Twenty-five years after the peace deal, the wave of media coverage throughout the run-up to the signing of the Good Friday Agreement has long since receded, with outlets in the Republic of Ireland losing interest and local media being subsumed by a monolithic BBC Northern Ireland.
Media outlets are an essential vehicle for building cross-community understanding when considering a region’s past, present and future. In the months preceding the Good Friday Agreement referendum, a diverse media landscape enabled citizens to access an array of information, promoting informed decision-making. Following the referendum however, numerous international news outlets shuttered their Northern Ireland branches and, as BBC Northern Ireland grew, many of the region’s smaller media outlets shut their doors.
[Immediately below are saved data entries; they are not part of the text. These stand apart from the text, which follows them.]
/-- The rows of major 0x02 (03_encoding R61 to R71), read field by field. -/
def decodeMajor02 (w : Nat) : Option Instr :=
  if field w 7 1 = 0 then some (.fadd (bits 6 w 20) (bits 6 w 14) (bits 6 w 8) (bits 1 w 0)) else
  if field w 7 1 = 1 then some (.fsub (bits 6 w 20) (bits 6 w 14) (bits 6 w 8) (bits 1 w 0)) else
  if field w 7 1 = 2 then some (.fmul (bits 6 w 20) (bits 6 w 14) (bits 6 w 8) (bits 1 w 0)) else
  if field w 7 1 = 3 then some (.fdiv (bits 6 w 20) (bits 6 w 14) (bits 6 w 8) (bits 1 w 0)) else
  if field w 13 1 = 4 then some (.fsqrt (bits 6 w 20) (bits 6 w 14) (bits 1 w 0)) else
  if field w 7 1 = 5 then some (.fma (bits 6 w 20) (bits 6 w 14) (bits 6 w 8) (bits 1 w 0)) else
  if field w 7 1 = 6 then some (.fmin (bits 6 w 20) (bits 6 w 14) (bits 6 w 8) (bits 1 w 0)) else
  if field w 7 1 = 7 then some (.fmax (bits 6 w 20) (bits 6 w 14) (bits 6 w 8) (bits 1 w 0)) else
  if field w 7 3 = 2 then some (.fcmp (bits 6 w 20) (bits 6 w 14) (bits 6 w 8) (bits 2 w 1) (bits 1 w 0)) else
  if field w 13 0 = 0x20 then some (.fcvtDS (bits 6 w 20) (bits 6 w 14)) else
  if field w 13 0 = 0x21 then some (.fcvtSD (bits 6 w 20) (bits 6 w 14)) else
  if field w 13 0 = 0x22 then some (.fcvtDI64 (bits 6 w 20) (bits 6 w 14)) else
  if field w 13 0 = 0x23 then some (.fcvtSI64 (bits 6 w 20) (bits 6 w 14)) else
  if field w 13 0 = 0x24 then some (.fcvtDZ64 (bits 6 w 20) (bits 6 w 14)) else
  if field w 13 0 = 0x25 then some (.fcvtSZ64 (bits 6 w 20) (bits 6 w 14)) else
  if field w 13 0 = 0x26 then some (.fcvtI64D (bits 6 w 20) (bits 6 w 14)) else
  if field w 13 0 = 0x27 then some (.fcvtI64S (bits 6 w 20) (bits 6 w 14)) else
  if field w 13 0 = 0x28 then some (.fcvtZ64D (bits 6 w 20) (bits 6 w 14)) else
  if field w 13 0 = 0x29 then some (.fcvtZ64S (bits 6 w 20) (bits 6 w 14)) else
  none

/-- The rows of major 0x03 (03_encoding R61 to R71), read field by field. -/
def decodeMajor03 (w : Nat) : Option Instr :=
  some (.addi (bits 6 w 20) (bits 6 w 14) (bits 14 w 0))

/-- The rows of major 0x04 (03_encoding R61 to R71), read field by field. -/
def decodeMajor04 (w : Nat) : Option Instr :=
  some (.andi (bits 6 w 20) (bits 6 w 14) (bits 14 w 0))

/-- The rows of major 0x05 (03_encoding R61 to R71), read field by field. -/
def decodeMajor05 (w : Nat) : Option Instr :=
  some (.ori (bits 6 w 20) (bits 6 w 14) (bits 14 w 0))

/-- The rows of major 0x06 (03_encoding R61 to R71), read field by field. -/
def decodeMajor06 (w : Nat) : Option Instr :=
  some (.xori (bits 6 w 20) (bits 6 w 14) (bits 14 w 0))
Unlike their international counterparts, locally-based daily newspapers operate with comparatively small newsrooms, typically netting sales in the range of 9,000 to 30,000 copies per day. In contrast, BBCNI operations involve more than 600 staff members. The BBC’s Annual Report and Accounts for 2020/21 show BBCNI expenditure was £59 million, while the BBC network expenditure in Northern Ireland was an additional £34 million.
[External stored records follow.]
-- ==== Sys2Proof/Machine/Formats.lean ====
section
/-! DEFINITION. Element formats of vectors, streams and tiles: decoding, conversion (02_numbers R34 to R41) and the microscaling
blocks (R42 to R46). -/

namespace Sys2Proof.Machine

/-- An element format: IEEE-like, tapered, a microscaling element, microscaling integers, or an integer. -/
inductive EFmt where
  | flt (f : Fmt)
  | taper (t8 : Bool)
  | mx (f : Fmt)
  | mxi8
  | int (signed : Bool) (bits : Nat)
  deriving DecidableEq, Repr

/-- The width of a format in bits. -/
def EFmt.width : EFmt → Nat
  | .flt f => 1 + f.ebits + f.fbits
  | .taper t8 => if t8 then 8 else 6
  | .mx f => 1 + f.ebits + f.fbits
  | .mxi8 => 8
  | .int _ n => n

/-- Whether a format is a microscaling format (02_numbers R42). -/
def EFmt.isMx : EFmt → Bool
  | .mx _ | .mxi8 => true
  | _ => false

/-- Whether a format holds integers. -/
def EFmt.isInt : EFmt → Bool
  | .int _ _ => true
  | _ => false

/-- The narrow formats by their code (03_encoding R69). -/
def narrowFmt (code : Nat) : EFmt :=
  match code with
  | 0 => .flt fmtE4M3
  | 1 => .flt fmtE5M2
  | 2 => .mx fmtE4M3
  | 3 => .mx fmtE5M2
  | 4 => .mx fmtE2M3
  | 5 => .mx fmtE3M2
  | 6 => .mx fmtE2M1
  | 7 => .mxi8
  | 8 => .taper true
  | 9 => .taper false
  | 10 => .int true 2
  | _ => .int true 4

/-- The wide floating formats .bf16, .f16, .f32 and .f64 in order. -/
def wideFmt (i : Nat) : Fmt :=
  match i with
  | 0 => fmtBF16
  | 1 => fmtF16
  | 2 => fmtF32
  | _ => fmtF64

/-- The formats of a stream by their code (08_stream R200); none for a reserved code. -/
def streamFmt (code : Nat) : Option EFmt :=
  if code ≤ 0xB then some (narrowFmt code)
  else if 0x10 ≤ code ∧ code ≤ 0x13 then some (.int true (8 * 2 ^ (code - 0x10)))
  else if 0x14 ≤ code ∧ code ≤ 0x17 then some (.int false (8 * 2 ^ (code - 0x14)))
  else if 0x18 ≤ code ∧ code ≤ 0x1B then some (.flt (wideFmt (code - 0x18)))
  else none

/-- The destination formats of VFCVT by their type code (03_encoding R67). -/
def cvtFmt (code : Nat) : EFmt :=
  if code ≤ 5 then .int true (2 ^ (code + 1))
  else if code ≤ 9 then .int false (2 ^ (code - 3))
  else .flt (wideFmt (code - 0xC))

/-- Whether a format is one of the narrow codes. Its NaN codes raise no flag when read (06_vector_access R163). -/
def EFmt.isNarrow (f : EFmt) : Bool :=
  match f with
  | .flt g => decide (g.fbits < 4)
  | .taper _ | .mx _ | .mxi8 => true
  | .int s n => s && decide (n < 8)

/-- The value of an element in a format, with the scale byte of its block (02_numbers R42, R44, R46). -/
def EFmt.value (f : EFmt) (bits scale : Nat) (zb : Bool) : FVal :=
  let scaled := fun (v : FVal) =>
    if zb && scale == 0 then .fin false 0 0 false
    else if scale = 0xFF then .nan false
    else match v with
      | .nan _ => .nan false
      | x => x.scale ((scale : Int) - 127)
  match f with
  | .flt g => (match g.decode bits with
      | .nan s => .nan (s && decide (4 ≤ g.fbits))
      | x => x)
  | .taper t8 => taperDecode t8 bits
  | .mx g => scaled (g.decode bits)
  | .mxi8 => scaled ((FVal.ofInt (signedOf 8 bits)).scale (-6))
  | .int s n => FVal.ofInt (if s then signedOf n bits else (bits % 2 ^ n : Nat))

/-- The integer that an element of an integer format is (02_numbers R37). -/
def intValue (signed : Bool) (n bits : Nat) : Int := if signed then signedOf n bits else (bits % 2 ^ n : Nat)

/-- Narrow a value into a format that is not microscaling, with flags (02_numbers R34 to R41; 06_vector_access R164). -/
def EFmt.narrow (f : EFmt) (mode : RMode) (sat : Bool) (v : FVal) : Nat × FFlags :=
  match f with
  | .flt g | .mx g => let r := g.round mode sat v; (r.1, r.2 ||| v.nv)
  | .taper t8 => taperRound t8 mode v
  | .mxi8 => toInteger mode true 8 v
  | .int s n => toInteger mode s n v

/-- Convert an element between formats that are not microscaling (02_numbers R34 to R36; 05_vector R136; 08_stream R219). Among integers SAT clamps where
the destination is not wider; one that is wider extends by the source's kind (DEDUCED, log 89). Where the source is e5m2 and the destination floating,
SAT takes an infinity to the largest number, as R51 has it of any exact result, although R163 delivers it as an infinity (DEDUCED, log 107). -/
def convertElem (src dst : EFmt) (mode : RMode) (sat : Bool) (bits : Nat) : Nat × FFlags :=
  if src = dst then (bits % 2 ^ src.width, 0)
  else
    match src, dst with
    | .int s n, .int s' n' =>
      let x := intValue s n bits
      (intBits n' (if sat && decide (n' ≤ n) then clampInt s' n' x else x), 0)
    | _, _ => dst.narrow mode sat (src.value bits 127 false)

/-- emax of a microscaling format (02_numbers R42). -/
def EFmt.emax : EFmt → Int
  | .mx f => if f.fbits = 3 ∧ f.ebits = 4 then 8 else if f.ebits = 5 then 15 else if f.ebits = 3 then 4 else 2
  | _ => 0

/-- The exponent floor(log2 |x|) of a finite non-zero value. -/
def FVal.exponent : FVal → Option Int
  | .fin _ m e _ => if m = 0 then none else some ((Nat.log2 m : Int) + e)
  | _ => none

/-- Round with saturation into a microscaling element (02_numbers R45). An mxi8 element is n × 2^−6, clamped at −2 (log 16) and
at 1.984375; having no smallest normal number, it is never tiny, and sets no UF (DEDUCED, log 108). -/
def mxRound (f : EFmt) (mode : RMode) (sat : Bool) (y : FVal) : Nat × FFlags :=
  match f with
  | .mxi8 =>
    (match y with
      | .fin n m e i =>
        let r := roundInt mode n m (e + 6) i
        let c := clampInt true 8 r.1
        (intBits 8 c, if c = r.1 then flagIf (!r.2) flagNX else flagOF ||| flagNX)
      | .inf n => (intBits 8 (if n then -128 else 127), flagNX)
      | .nan _ => (0, flagNV))
  | .mx g => (match y with
      | .inf n => if g.infCode.isSome && !sat then (g.withSign n (g.infCode.getD 0), 0) else (g.withSign n g.maxCode, flagNX)
      | v => g.round mode true v)
  | _ => (0, 0)

/-- Encode a block of 32 values (02_numbers R45): its scale byte, its element codes and the flags, with NV for a signalling NaN among them
(R29). -/
def mxEncode (f : EFmt) (mode : RMode) (sat zb : Bool) (xs : List FVal) : Nat × List Nat × FFlags :=
  let isNan := fun (v : FVal) => match v with | .nan _ => true | _ => false
  let isInf := fun (v : FVal) => match v with | .inf _ => true | _ => false
  let infBad := f != .mx fmtE5M2 && !sat && xs.any isInf
  if xs.any isNan || infBad then (0xFF, xs.map fun _ => 0, flagIf (infBad || xs.any fun v => v == .nan true) flagNV)
  else
    let top := xs.foldl (fun (a : Option Int) v => match a, v.exponent with
      | none, t => t
      | t, none => t
      | some p, some q => some (max p q)) none
    let c0 : Int := match top with | none => 127 | some t => t - f.emax + 127
    let big := decide (254 < c0)
    let c : Int := max (if zb then 1 else 0) (min 254 c0)
    let rs := xs.map fun v =>
      let r := mxRound f mode sat (v.scale (127 - c))
      (r.1, if c = 254 then r.2 else r.2 &&& ~~~flagOF)
    let zeroCode := fun (n : Nat) => n % 2 ^ (f.width - 1) == 0 && (f != .mxi8 || n == 0)
    (if zb && rs.all fun r => zeroCode r.1 then 0 else c.toNat, rs.map (·.1),
      rs.foldl (fun a r => a ||| r.2) (flagIf big flagOF))

end Sys2Proof.Machine
end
The most controversial of BBC programmes has proven to be the Stephen Nolan Show, a daily breakfast radio programme broadcast on BBC Radio Ulster. The programme has come under considerable criticism for platforming fringe political views, with questions over the airtime given to anti-Good Friday Agreement advocates, including the sole MLA of the Traditional Unionist Voice (TUV), Jim Allister, who openly and viscerally opposes the 1998 peace deal, among a litany of other things.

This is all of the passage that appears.